148. - Ce système particulièrement avantageux présente tout de même un inconvénient.

Il paraît ici impossible d’obtenir une réparation lorsque les autorités de concurrence

n’auront pas constaté la violation d’une règle, notamment si quoiqu’une pratique existe,

elle soit d’une importance mineure pour que puisse être établie une véritable restriction

à la concurrence. Celle-ci aura tout de même pu causer une atteinte à l’intérêt du

consommateur, de sorte qu’une réparation devrait être envisageable. Il pourrait toutefois

être rétorqué ici qu’il serait fort difficile pour les victimes de prouver tant le

comportement répréhensible, que la réalité et la teneur du préjudice invoqué et ce pour

les raisons qui viennent d’être évoquées auparavant.

149. - Un autre point suscitant la perplexité mérite d’être évoqué, quoiqu’il ne soit pas

nécessairement propre à l’action de groupe « à la française ». Ce propos renvoie

particulièrement à la problématique des moyens alternatifs de lutte contre les violations

faites au droit de la concurrence et à leur conciliation avec le « private enforcement ».

Aucune disposition ne semble avoir été prévue expressément en la matière, notamment

concernant la procédure de clémence, procédure permettant à une ou plusieurs

entreprises parties à une entente de la dénoncer en vue d’obtenir une exonération totale

ou partielle de sanction.

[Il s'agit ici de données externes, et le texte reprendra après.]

-- ==== Sys2Proof/Certificates/Slice0/Obligations.lean ====
section
/-! DEFINITION. The statements for the provers. Each docstring names the rules of spec/ it formalises. A
statement about a value of Config (INIT_BANKS, a ROM image, a draw) holds for every value of it. -/

open Sys2Proof Sys2Proof.Machine

/-! ## Encoding -/

/-- 30_encoding.md sections 1 to 5: the decoder reads back every well-formed instruction, with every
operand at every value. The record layout is the model's (log entries 2 and 3). -/
def Obligations.DecodeReadsBackEveryEncoding : Prop :=
  ∀ i : Instr, i.wellFormed = true → decode (encode i) = .ok i

/-- Words written out from 30_encoding.md R82, R89, R90 and 95_test_vectors.md P1 to P5 decode to the
instructions they stand for. The place of the fields above the kind and the address is the model's (log
entry 2). So is the row that a bare word of the opcode table names where several rows have it: the first
format and, with the variant code 0, the first row (log entry 3). -/
def Obligations.SpecWordsDecode : Prop :=
  decode ⟨.txn, 9 + 16 * 0x8⟩ = .ok (.reset 0b1000) ∧
  decode ⟨.txn, 1 + 16 * (2 + 4 * 0x8B)⟩ = .ok (.select 2 ⟨true, 2, 3⟩) ∧
  decode ⟨.txn, 3 + 16 * (0x01 + 256 * (4 + 8 * 131072))⟩ = .ok (.register ⟨false, 0, 1⟩ (some .ascii16) 131072) ∧
  decode ⟨.txn, 5 + 16 * (0x01 + 256 * (0x6000 + 65536 * 0x03))⟩ = .ok (.write ⟨false, 0, 1⟩ 0x6000 3) ∧
  decode ⟨.txn, 7 + 16 * 0x9C00⟩ = .ok (.busRead 0x9C00) ∧
  decodeTableWord 16 0xA000 = some (.konamiSel3 ⟨false, 0, 0⟩ 0 0) ∧
  decodeTableWord 16 0x7800 = some (.ascii8Sel3 ⟨false, 0, 0⟩ 0 0) ∧
  decodeTableWord 16 0x9BFF = some (.sccRegionRead ⟨false, 0, 0⟩ 0x3FF)

/-- 30_encoding.md section 6 (R92): a step refuses the kinds 10 to 15 by name. -/
def Obligations.UnusedKindsAreRefused : Prop :=
  ∀ (s : State) (w : Nat) (rest : List Record), s.pending = ⟨.txn, w⟩ :: rest → 10 ≤ w % 16 →
    step s = .refused (.undecodable (.unusedKind (w % 16)))

/-- 30 R82, R83 (the layout is "from general knowledge, not in source"): bytes that differ in ignored bits
only are the same SlotId, and an EffSlot is written out as `E000SSPP`. -/
def Obligations.SlotByteLayout : Prop :=
  (∀ (b : Block) (x y : Byte), x.getLsbD 7 = y.getLsbD 7 → x.extractLsb' 0 2 = y.extractLsb' 0 2 →
    (x.getLsbD 7 = true → x.extractLsb' 2 2 = y.extractLsb' 2 2) →
    b.eff (SlotId.ofByte x) = b.eff (SlotId.ofByte y)) ∧
  (∀ x : Byte, (SlotId.ofByte x).expanded = x.getLsbD 7 ∧ (SlotId.ofByte x).secondary = x.extractLsb' 2 2 ∧
    (SlotId.ofByte x).primary = x.extractLsb' 0 2) ∧
  (∀ p : BitVec 2, (effSlotByte ⟨p, none⟩).toNat = p.toNat) ∧
  ∀ p q : BitVec 2, (effSlotByte ⟨p, some q⟩).toNat = 0x80 + 4 * q.toNat + p.toNat

/-- 30 R80: the page is `a >> 14` and the offset `a & 0x3FFF`. -/
def Obligations.AddressIsCutIntoPageAndOffset : Prop :=
  ∀ a : Addr, (pageOf a).toNat = a.toNat >>> 14 ∧ (offsetOf a).toNat = a.toNat &&& 0x3FFF

/-- 30 R81, R84, R85 ("derived"): in the cartridge area, the window and the offset in it are those of the
address. -/
def Obligations.CartridgeAddressIsCutIntoWindows : Prop :=
  ∀ a : Addr, 0x4000 ≤ a.toNat → a.toNat < 0xC000 →
    pageAddr (pageOf a) (offsetOf a) = a ∧
    window8 (pageOf a) (offsetOf a) = a.toNat / 8192 - 2 ∧
    (bankOffset8 (offsetOf a)).toNat = a.toNat % 8192 ∧
    window16 (pageOf a) = a.toNat / 16384 - 1

/-- 30 R89 (the RANGE masks are "from general knowledge"): `decode` answers an entry of the table that
covers the address, and every such entry, in both modes; so no two entries of one variant overlap. No entry
of KonamiSCC meets the SCC region 0x9800 to 0x9BFF (log entry 17). -/
def Obligations.ControlDecodeIsItsTable : Prop :=
  (∀ (v : Mapper) (a : Addr) (i : Nat),
    decodeCtrl .exact v a = some i ↔ ∃ e ∈ ctrlTable, e.mapper = v ∧ e.reg = i ∧ a = e.base) ∧
  (∀ (v : Mapper) (a : Addr) (i : Nat),
    decodeCtrl .range v a = some i ↔ ∃ e ∈ ctrlTable, e.mapper = v ∧ e.reg = i ∧ a &&& e.mask = e.base) ∧
  ∀ (mode : CtrlDecode) (a : Addr) (i : Nat), decodeCtrl mode .konamiSCC a = some i →
    ¬ (0x9800 ≤ a.toNat ∧ a.toNat ≤ 0x9BFF)

/-! ## The Slot Resolver -/

/-- 10 R23 (its third case is "the spec's own choice"): the secondary index counts when both the SlotId
and the table say expanded, and is dropped otherwise; SlotIds are equal when their effective forms are. -/
def Obligations.EffectiveSlotNeedsFlagAndTable : Prop :=
  ∀ (b : Block) (x y : SlotId),
    (x.expanded = true → b.isExpanded x.primary = true → b.eff x = ⟨x.primary, some x.secondary⟩) ∧
    (x.expanded = false ∨ b.isExpanded x.primary = false → b.eff x = ⟨x.primary, none⟩) ∧
    (b.sameSlot x y = true ↔ b.eff x = b.eff y)

/-- 10 R23, R27: the MapperTable keeps its keys apart: an entry reads as it was last written, and every
other entry as before. -/
def Obligations.MapperTableKeepsKeysApart : Prop :=
  ∀ (b : Block) (k : EffSlot) (m : Option MapperState),
    (b.setMapper k m).mapper? k = m ∧ ∀ l, l ≠ k → (b.setMapper k m).mapper? l = b.mapper? l

/-- 40 R110: RESOLVE answers (eff of the page's SlotId, page, offset), and writes nothing else. -/
def Obligations.ResolveAnswersSlotPageOffset : Prop :=
  ∀ (s : State) (a : Addr) (p : Page) (o : Off14), p.toNat = a.toNat >>> 14 → o.toNat = a.toNat &&& 0x3FFF →
    exec (.resolve a) s = .next { s with result := .resolved (s.blk.eff (s.blk.assigned p)) p o }

/-- 40 R111: SELECT stores the SlotId as given at its page; the other pages, `S.exp` and `S.mappers` are
unchanged. -/
def Obligations.SelectStoresOnePage : Prop :=
  ∀ (s : State) (p : Page) (x : SlotId), ∃ b : Block,
    exec (.select p x) s = .next { s with blk := b, result := .nothing } ∧ b.assigned p = x ∧
    (∀ q, q ≠ p → b.assigned q = s.blk.assigned q) ∧ b.exp = s.blk.exp ∧ b.mappers = s.blk.mappers

/-- 40 R112: ISEXP answers `S.exp[primary]`, and writes nothing else. -/
def Obligations.IsExpAnswersTheFlag : Prop :=
  ∀ (s : State) (p : BitVec 2),
    exec (.isExp p) s = .next { s with result := .expanded (s.blk.exp.getLsbD p.toNat) }

/-- 40 R113: an expanded SlotId on a primary that is not expanded is accepted and stored, and RESOLVE
ignores its secondary index. -/
def Obligations.SecondaryIgnoredWhenNotExpanded : Prop :=
  ∀ (s : State) (p : Page) (x : SlotId) (a : Addr), x.expanded = true → s.blk.isExpanded x.primary = false →
    pageOf a = p → ∃ t : State,
      exec (.select p x) s = .next t ∧ t.blk.assigned p = x ∧ t.result = .nothing ∧
      exec (.resolve a) t = .next { t with result := .resolved ⟨x.primary, none⟩ p (offsetOf a) }

/-- 40 R114: SELECT is idempotent, and SELECTs of equal SlotIds give the same RESOLVE results. -/
def Obligations.SelectIsIdempotent : Prop :=
  (∀ (s : State) (p : Page) (x : SlotId), ∃ t : State,
    exec (.select p x) s = .next t ∧ exec (.select p x) t = .next t) ∧
  ∀ (s : State) (p : Page) (x y : SlotId) (a : Addr), s.blk.sameSlot x y = true → ∃ (t u : State) (r : Result),
    exec (.select p x) s = .next t ∧ exec (.select p y) s = .next u ∧
    exec (.resolve a) t = .next { t with result := r } ∧ exec (.resolve a) u = .next { u with result := r }

/-- 40 R115 ("derived"): after SELECT, the addresses of that page resolve to the slot, every other address
as before. -/
def Obligations.SelectIsPageGranular : Prop :=
  ∀ (s : State) (p : Page) (x : SlotId) (a : Addr), ∃ t : State, exec (.select p x) s = .next t ∧
    (a.toNat >>> 14 = p.toNat →
      exec (.resolve a) t = .next { t with result := .resolved (s.blk.eff x) (pageOf a) (offsetOf a) }) ∧
    (a.toNat >>> 14 ≠ p.toNat → ∃ r : Result,
      exec (.resolve a) s = .next { s with result := r } ∧ exec (.resolve a) t = .next { t with result := r })

/-! ## The Mapper Engine -/

/-- 41 R131, 10 R36: a REGISTER that passes its checks creates a MapperState at the key, with the INIT_BANKS
banks, and writes nothing else of S. The image count is the model's (log entry 8). -/
def Obligations.RegisterCreatesMapperState : Prop :=
  ∀ (s : State) (slot : SlotId) (v : Mapper) (n bs : Nat),
    bs = (if v = .ascii16 then 16384 else 8192) → 0 < n → n % bs = 0 → ∃ m : MapperState,
      exec (.register slot (some v.variant) n) s =
        .next { s.newImage (s.blk.eff slot) with
          blk := s.blk.setMapper (s.blk.eff slot) (some m), result := .ok } ∧
      m.variant = v ∧ m.romSize = n ∧ m.bankSize = bs ∧ m.bankCount = n / bs ∧
      m.bank.length = (if v = .ascii16 then 2 else 4) ∧
      (∀ i, i < m.bank.length → m.bankAt i =
        if v = .konami ∧ i = 0 then 0 else Config.initBanks v i (n / bs) % (n / bs)) ∧
      m.scc = if v = .konamiSCC then some false else none

/-- 60 R221, 41 R131, R143: REGISTER reports the first reason that applies, UnsupportedVariant, then ZeroSize,
then NotMultiple, as its result, and writes nothing else. ZeroSize is the spec's own choice (92 D8), and so is
that an earlier MapperState of the same slot stays (92 D11); log entry 18. -/
def Obligations.RegisterReportsFirstReason : Prop :=
  ∀ (s : State) (slot : SlotId) (n : Nat),
    (∀ v, v ∈ [none, some Variant.noMapper, some .gameMaster2, some .fmpac] →
      exec (.register slot v n) s = .next { s with result := .configError .unsupportedVariant }) ∧
    (∀ v : Mapper, n = 0 →
      exec (.register slot (some v.variant) n) s = .next { s with result := .configError .zeroSize }) ∧
    ∀ v : Mapper, n ≠ 0 → n % (if v = .ascii16 then 16384 else 8192) ≠ 0 →
      exec (.register slot (some v.variant) n) s = .next { s with result := .configError .notMultiple }

/-- 41 R132 (UNREGISTER is "the spec's own", 92 D13): the key's entry is removed, every other is kept, and
nothing changes when there is none. -/
def Obligations.UnregisterRemovesTheEntry : Prop :=
  ∀ (s : State) (slot : SlotId), ∃ b : Block,
    exec (.unregister slot) s = .next { s with blk := b, result := .nothing } ∧
    b.mapper? (s.blk.eff slot) = none ∧ (∀ k, k ≠ s.blk.eff slot → b.mapper? k = s.blk.mapper? k) ∧
    b.assign = s.blk.assign ∧ b.exp = s.blk.exp ∧
    (s.blk.mapper? (s.blk.eff slot) = none → b = s.blk)

/-- 41 R135, R133: an ordinary write leaves S unchanged. It is forwarded to Plain when the slot has no
MapperState, and otherwise discarded at the location TRANSLATE gives. That a bare WRITE to Plain hands no byte
over is DEDUCED (log entry 10); that pages 0 and 3 are Unmapped is the spec's own decision (92 D16, log
entry 18). -/
def Obligations.OrdinaryWriteLeavesBlock : Prop :=
  ∀ (s : State) (slot : SlotId) (a : Addr) (x : Byte),
    (s.blk.mapper? (s.blk.eff slot) = none → exec (.write slot a x) s =
      .next { s with result := .written (.forward (.plain (s.blk.eff slot) (pageOf a) (offsetOf a)) x) }) ∧
    ∀ m, s.blk.mapper? (s.blk.eff slot) = some m → decodeCtrl s.ctrlDecode m.variant a = none →
      ¬ (m.variant = .konamiSCC ∧ m.scc = some true ∧ 0x9800 ≤ a.toNat ∧ a.toNat ≤ 0x9BFF) → ∃ loc : Loc,
        exec (.write slot a x) s = .next { s with result := .written (.discarded loc) } ∧
        exec (.translate slot (pageOf a) (offsetOf a)) s = .next (s.locating loc) ∧
        ((∃ o, loc = .rom (s.blk.eff slot) o) ↔ pageOf a = 1 ∨ pageOf a = 2) ∧
        ((pageOf a = 0 ∨ pageOf a = 3) → loc = .unmapped (s.blk.eff slot) (pageOf a) (offsetOf a))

Quant à l’action de groupe, les manquements auront pu être

établis dans un tel cadre, de sorte qu’elle aurait tout à fait vocation à entrer en jeu de

manière fructueuse.

183 A.-S. CHONE-GRIMALDI, Avant-projet de loi « Hamon » : Les apports en droit de la concurrence, La Semaine Juridique Entreprise et Affaires n° 15, 11 avril 2013, act. 265.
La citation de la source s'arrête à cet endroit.